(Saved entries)
@[simp] theorem countCalibration_bpu_geometry (s : State) :
    (countCalibration s).bpu.geometry = s.bpu.geometry := by
  unfold countCalibration; dsimp only; repeat' split
  all_goals simp

@[simp] theorem countCalibration_bpu_guard (s : State) :
    (countCalibration s).bpu.guard = s.bpu.guard := by
  unfold countCalibration; dsimp only; repeat' split
  all_goals simp

@[simp] theorem countCalibration_bpu_latch (s : State) :
    (countCalibration s).bpu.latch = s.bpu.latch := by
  unfold countCalibration; dsimp only; repeat' split
  all_goals simp

@[simp] theorem countCalibration_bht (s : State) :
    (countCalibration s).bht = s.bht := by
  unfold countCalibration; dsimp only; repeat' split
  all_goals simp

@[simp] theorem forwardStep_mem (i p : Nat) (s : State) :
    (forwardStep i p s).mem = s.mem := by
  simp [forwardStep]

@[simp] theorem forwardStep_pending (i p : Nat) (s : State) :
    (forwardStep i p s).pending = s.pending := by
  simp [forwardStep]

@[simp] theorem forwardStep_settings (i p : Nat) (s : State) :
    (forwardStep i p s).settings = s.settings := by
  simp [forwardStep]

@[simp] theorem forwardStep_prescaler (i p : Nat) (s : State) :
    (forwardStep i p s).prescaler = s.prescaler := by
  simp [forwardStep]

@[simp] theorem forwardStep_bpu_resetLine (i p : Nat) (s : State) :
    (forwardStep i p s).bpu.resetLine = s.bpu.resetLine := by
  simp [forwardStep]

@[simp] theorem forwardStep_bpu_straps (i p : Nat) (s : State) :
    (forwardStep i p s).bpu.straps = s.bpu.straps := by
  simp [forwardStep]

@[simp] theorem forwardStep_bpu_engagement (i p : Nat) (s : State) :
    (forwardStep i p s).bpu.engagement = s.bpu.engagement := by
  simp [forwardStep]

@[simp] theorem forwardStep_bpu_reads (i p : Nat) (s : State) :
    (forwardStep i p s).bpu.reads = s.bpu.reads := by
  simp [forwardStep]

@[simp] theorem forwardStep_bpu_geometry (i p : Nat) (s : State) :
    (forwardStep i p s).bpu.geometry = s.bpu.geometry := by
  simp [forwardStep]

@[simp] theorem forwardStep_bpu_guard (i p : Nat) (s : State) :
    (forwardStep i p s).bpu.guard = s.bpu.guard := by
  simp [forwardStep]

@[simp] theorem forwardStep_bpu_latch (i p : Nat) (s : State) :
    (forwardStep i p s).bpu.latch = s.bpu.latch := by
  simp [forwardStep]

@[simp] theorem forwardStep_bht (i p : Nat) (s : State) :
    (forwardStep i p s).bht = s.bht := by
  simp [forwardStep]

@[simp] theorem startForward_mem (s : State) :
    (startForward s).mem = s.mem := by
  simp [startForward]

@[simp] theorem startForward_pending (s : State) :
    (startForward s).pending = s.pending := by
  simp [startForward]

@[simp] theorem startForward_settings (s : State) :
    (startForward s).settings = s.settings := by
  simp [startForward]

@[simp] theorem startForward_prescaler (s : State) :
    (startForward s).prescaler = s.prescaler := by
  simp [startForward]

@[simp] theorem startForward_bpu_resetLine (s : State) :
    (startForward s).bpu.resetLine = s.bpu.resetLine := by
  simp [startForward]

@[simp] theorem startForward_bpu_straps (s : State) :
    (startForward s).bpu.straps = s.bpu.straps := by
  simp [startForward]

@[simp] theorem startForward_bpu_engagement (s : State) :
    (startForward s).bpu.engagement = s.bpu.engagement := by
  simp [startForward]

@[simp] theorem startForward_bpu_reads (s : State) :
    (startForward s).bpu.reads = s.bpu.reads := by
  simp [startForward]

@[simp] theorem startForward_bpu_geometry (s : State) :
    (startForward s).bpu.geometry = s.bpu.geometry := by
  simp [startForward]

@[simp] theorem startForward_bpu_guard (s : State) :
    (startForward s).bpu.guard = s.bpu.guard := by
  simp [startForward]

@[simp] theorem startForward_bpu_latch (s : State) :
    (startForward s).bpu.latch = s.bpu.latch := by
  simp [startForward]

@[simp] theorem startForward_bht (s : State) :
    (startForward s).bht = s.bht := by
  simp [startForward]

@[simp] theorem backwardStep_mem (s : State) :
    (backwardStep s).mem = s.mem := by
  simp [backwardStep]

@[simp] theorem backwardStep_pending (s : State) :
    (backwardStep s).pending = s.pending := by
  simp [backwardStep]

@[simp] theorem backwardStep_settings (s : State) :
    (backwardStep s).settings = s.settings := by
  simp [backwardStep]

@[simp] theorem backwardStep_prescaler (s : State) :
    (backwardStep s).prescaler = s.prescaler := by
  simp [backwardStep]

@[simp] theorem backwardStep_bpu_resetLine (s : State) :
    (backwardStep s).bpu.resetLine = s.bpu.resetLine := by
  simp [backwardStep]

@[simp] theorem backwardStep_bpu_straps (s : State) :
    (backwardStep s).bpu.straps = s.bpu.straps := by
  simp [backwardStep]

@[simp] theorem backwardStep_bpu_engagement (s : State) :
    (backwardStep s).bpu.engagement = s.bpu.engagement := by
  simp [backwardStep]

@[simp] theorem backwardStep_bpu_reads (s : State) :
    (backwardStep s).bpu.reads = s.bpu.reads := by
  simp [backwardStep]

@[simp] theorem backwardStep_bpu_geometry (s : State) :
    (backwardStep s).bpu.geometry = s.bpu.geometry := by
  simp [backwardStep]

@[simp] theorem backwardStep_bpu_guard (s : State) :
    (backwardStep s).bpu.guard = s.bpu.guard := by
  simp [backwardStep]

@[simp] theorem backwardStep_bpu_latch (s : State) :
    (backwardStep s).bpu.latch = s.bpu.latch := by
  simp [backwardStep]

@[simp] theorem backwardStep_bht (s : State) :
    (backwardStep s).bht = s.bht := by
  simp [backwardStep]

@[simp] theorem startBackfeed_mem (k : Nat) (s : State) :
    (startBackfeed k s).mem = s.mem := by
  unfold startBackfeed; split <;> simp

@[simp] theorem startBackfeed_pending (k : Nat) (s : State) :
    (startBackfeed k s).pending = s.pending := by
  unfold startBackfeed; split <;> simp

@[simp] theorem startBackfeed_settings (k : Nat) (s : State) :
    (startBackfeed k s).settings = s.settings := by
  unfold startBackfeed; split <;> simp

@[simp] theorem startBackfeed_prescaler (k : Nat) (s : State) :
    (startBackfeed k s).prescaler = s.prescaler := by
  unfold startBackfeed; split <;> simp

@[simp] theorem startBackfeed_bpu_resetLine (k : Nat) (s : State) :
    (startBackfeed k s).bpu.resetLine = s.bpu.resetLine := by
  unfold startBackfeed; split <;> simp

@[simp] theorem startBackfeed_bpu_straps (k : Nat) (s : State) :
    (startBackfeed k s).bpu.straps = s.bpu.straps := by
  unfold startBackfeed; split <;> simp

@[simp] theorem startBackfeed_bpu_engagement (k : Nat) (s : State) :
    (startBackfeed k s).bpu.engagement = s.bpu.engagement := by
  unfold startBackfeed; split <;> simp

@[simp] theorem startBackfeed_bpu_reads (k : Nat) (s : State) :
    (startBackfeed k s).bpu.reads = s.bpu.reads := by
  unfold startBackfeed; split <;> simp

@[simp] theorem startBackfeed_bpu_geometry (k : Nat) (s : State) :
    (startBackfeed k s).bpu.geometry = s.bpu.geometry := by
  unfold startBackfeed; split <;> simp

@[simp] theorem startBackfeed_bpu_guard (k : Nat) (s : State) :
    (startBackfeed k s).bpu.guard = s.bpu.guard := by
  unfold startBackfeed; split <;> simp

@[simp] theorem startBackfeed_bpu_latch (k : Nat) (s : State) :
    (startBackfeed k s).bpu.latch = s.bpu.latch := by
  unfold startBackfeed; split <;> simp

@[simp] theorem startBackfeed_bht (k : Nat) (s : State) :
    (startBackfeed k s).bht = s.bht := by
  unfold startBackfeed; split <;> simp

@[simp] theorem startSeek_mem (s : State) :
    (startSeek s).mem = s.mem := by
  simp [startSeek]

@[simp] theorem startSeek_pending (s : State) :
    (startSeek s).pending = s.pending := by
  simp [startSeek]

@[simp] theorem startSeek_settings (s : State) :
    (startSeek s).settings = s.settings := by
  simp [startSeek]

@[simp] theorem startSeek_prescaler (s : State) :
    (startSeek s).prescaler = s.prescaler := by
  simp [startSeek]

@[simp] theorem startSeek_bpu_resetLine (s : State) :
    (startSeek s).bpu.resetLine = s.bpu.resetLine := by
  simp [startSeek]

@[simp] theorem startSeek_bpu_straps (s : State) :
    (startSeek s).bpu.straps = s.bpu.straps := by
  simp [startSeek]

@[simp] theorem startSeek_bpu_engagement (s : State) :
    (startSeek s).bpu.engagement = s.bpu.engagement := by
  simp [startSeek]

@[simp] theorem startSeek_bpu_reads (s : State) :
    (startSeek s).bpu.reads = s.bpu.reads := by
  simp [startSeek]

@[simp] theorem startSeek_bpu_geometry (s : State) :
    (startSeek s).bpu.geometry = s.bpu.geometry := by
  simp [startSeek]

@[simp] theorem startSeek_bpu_guard (s : State) :
    (startSeek s).bpu.guard = s.bpu.guard := by
  simp [startSeek]

@[simp] theorem startSeek_bpu_latch (s : State) :
    (startSeek s).bpu.latch = s.bpu.latch := by
  simp [startSeek]

@[simp] theorem startSeek_bht (s : State) :
    (startSeek s).bht = s.bht := by
  simp [startSeek]

@[simp] theorem startToward_mem (p : Pos) (s : State) :
    (startToward p s).mem = s.mem := by
  simp [startToward]

@[simp] theorem startToward_pending (p : Pos) (s : State) :
    (startToward p s).pending = s.pending := by
  simp [startToward]

@[simp] theorem startToward_settings (p : Pos) (s : State) :
    (startToward p s).settings = s.settings := by
  simp [startToward]

@[simp] theorem startToward_prescaler (p : Pos) (s : State) :
    (startToward p s).prescaler = s.prescaler := by
  simp [startToward]

@[simp] theorem startToward_bpu_resetLine (p : Pos) (s : State) :
    (startToward p s).bpu.resetLine = s.bpu.resetLine := by
  simp [startToward]

@[simp] theorem startToward_bpu_straps (p : Pos) (s : State) :
    (startToward p s).bpu.straps = s.bpu.straps := by
  simp [startToward]

@[simp] theorem startToward_bpu_engagement (p : Pos) (s : State) :
    (startToward p s).bpu.engagement = s.bpu.engagement := by
  simp [startToward]

@[simp] theorem startToward_bpu_reads (p : Pos) (s : State) :
    (startToward p s).bpu.reads = s.bpu.reads := by
  simp [startToward]

@[simp] theorem startToward_bpu_geometry (p : Pos) (s : State) :
    (startToward p s).bpu.geometry = s.bpu.geometry := by
  simp [startToward]

@[simp] theorem startToward_bpu_guard (p : Pos) (s : State) :
    (startToward p s).bpu.guard = s.bpu.guard := by
  simp [startToward]

@[simp] theorem startToward_bpu_latch (p : Pos) (s : State) :
    (startToward p s).bpu.latch = s.bpu.latch := by
  simp [startToward]

@[simp] theorem startToward_bht (p : Pos) (s : State) :
    (startToward p s).bht = s.bht := by
  simp [startToward]

@[simp] theorem enterSeeking_mem (s : State) :
    (enterSeeking s).mem = s.mem := by
  simp [enterSeeking]

@[simp] theorem enterSeeking_pending (s : State) :
    (enterSeeking s).pending = s.pending := by
  simp [enterSeeking]

@[simp] theorem enterSeeking_settings (s : State) :
    (enterSeeking s).settings = s.settings := by
  simp [enterSeeking]

@[simp] theorem enterSeeking_prescaler (s : State) :
    (enterSeeking s).prescaler = s.prescaler := by
  simp [enterSeeking]

@[simp] theorem enterSeeking_bpu_resetLine (s : State) :
    (enterSeeking s).bpu.resetLine = s.bpu.resetLine := by
  simp [enterSeeking]

@[simp] theorem enterSeeking_bpu_straps (s : State) :
    (enterSeeking s).bpu.straps = s.bpu.straps := by
  simp [enterSeeking]

@[simp] theorem enterSeeking_bpu_engagement (s : State) :
    (enterSeeking s).bpu.engagement = s.bpu.engagement := by
  simp [enterSeeking]

@[simp] theorem enterSeeking_bpu_reads (s : State) :
    (enterSeeking s).bpu.reads = s.bpu.reads := by
  simp [enterSeeking]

Exercise directions: From the entries above, print the lines beginning at the one with "(countCalibration s).bpu.latch = s.bpu.latch" and stopping after the one with "theorem forwardStep_bpu_latch (i", exactly as written and with nothing else.

Task output:
    (countCalibration s).bpu.latch = s.bpu.latch := by
  unfold countCalibration; dsimp only; repeat' split
  all_goals simp

@[simp] theorem countCalibration_bht (s : State) :
    (countCalibration s).bht = s.bht := by
  unfold countCalibration; dsimp only; repeat' split
  all_goals simp

@[simp] theorem forwardStep_mem (i p : Nat) (s : State) :
    (forwardStep i p s).mem = s.mem := by
  simp [forwardStep]

@[simp] theorem forwardStep_pending (i p : Nat) (s : State) :
    (forwardStep i p s).pending = s.pending := by
  simp [forwardStep]

@[simp] theorem forwardStep_settings (i p : Nat) (s : State) :
    (forwardStep i p s).settings = s.settings := by
  simp [forwardStep]

@[simp] theorem forwardStep_prescaler (i p : Nat) (s : State) :
    (forwardStep i p s).prescaler = s.prescaler := by
  simp [forwardStep]

@[simp] theorem forwardStep_bpu_resetLine (i p : Nat) (s : State) :
    (forwardStep i p s).bpu.resetLine = s.bpu.resetLine := by
  simp [forwardStep]

@[simp] theorem forwardStep_bpu_straps (i p : Nat) (s : State) :
    (forwardStep i p s).bpu.straps = s.bpu.straps := by
  simp [forwardStep]

@[simp] theorem forwardStep_bpu_engagement (i p : Nat) (s : State) :
    (forwardStep i p s).bpu.engagement = s.bpu.engagement := by
  simp [forwardStep]

@[simp] theorem forwardStep_bpu_reads (i p : Nat) (s : State) :
    (forwardStep i p s).bpu.reads = s.bpu.reads := by
  simp [forwardStep]

@[simp] theorem forwardStep_bpu_geometry (i p : Nat) (s : State) :
    (forwardStep i p s).bpu.geometry = s.bpu.geometry := by
  simp [forwardStep]

@[simp] theorem forwardStep_bpu_guard (i p : Nat) (s : State) :
    (forwardStep i p s).bpu.guard = s.bpu.guard := by
  simp [forwardStep]

@[simp] theorem forwardStep_bpu_latch (i p : Nat) (s : State) :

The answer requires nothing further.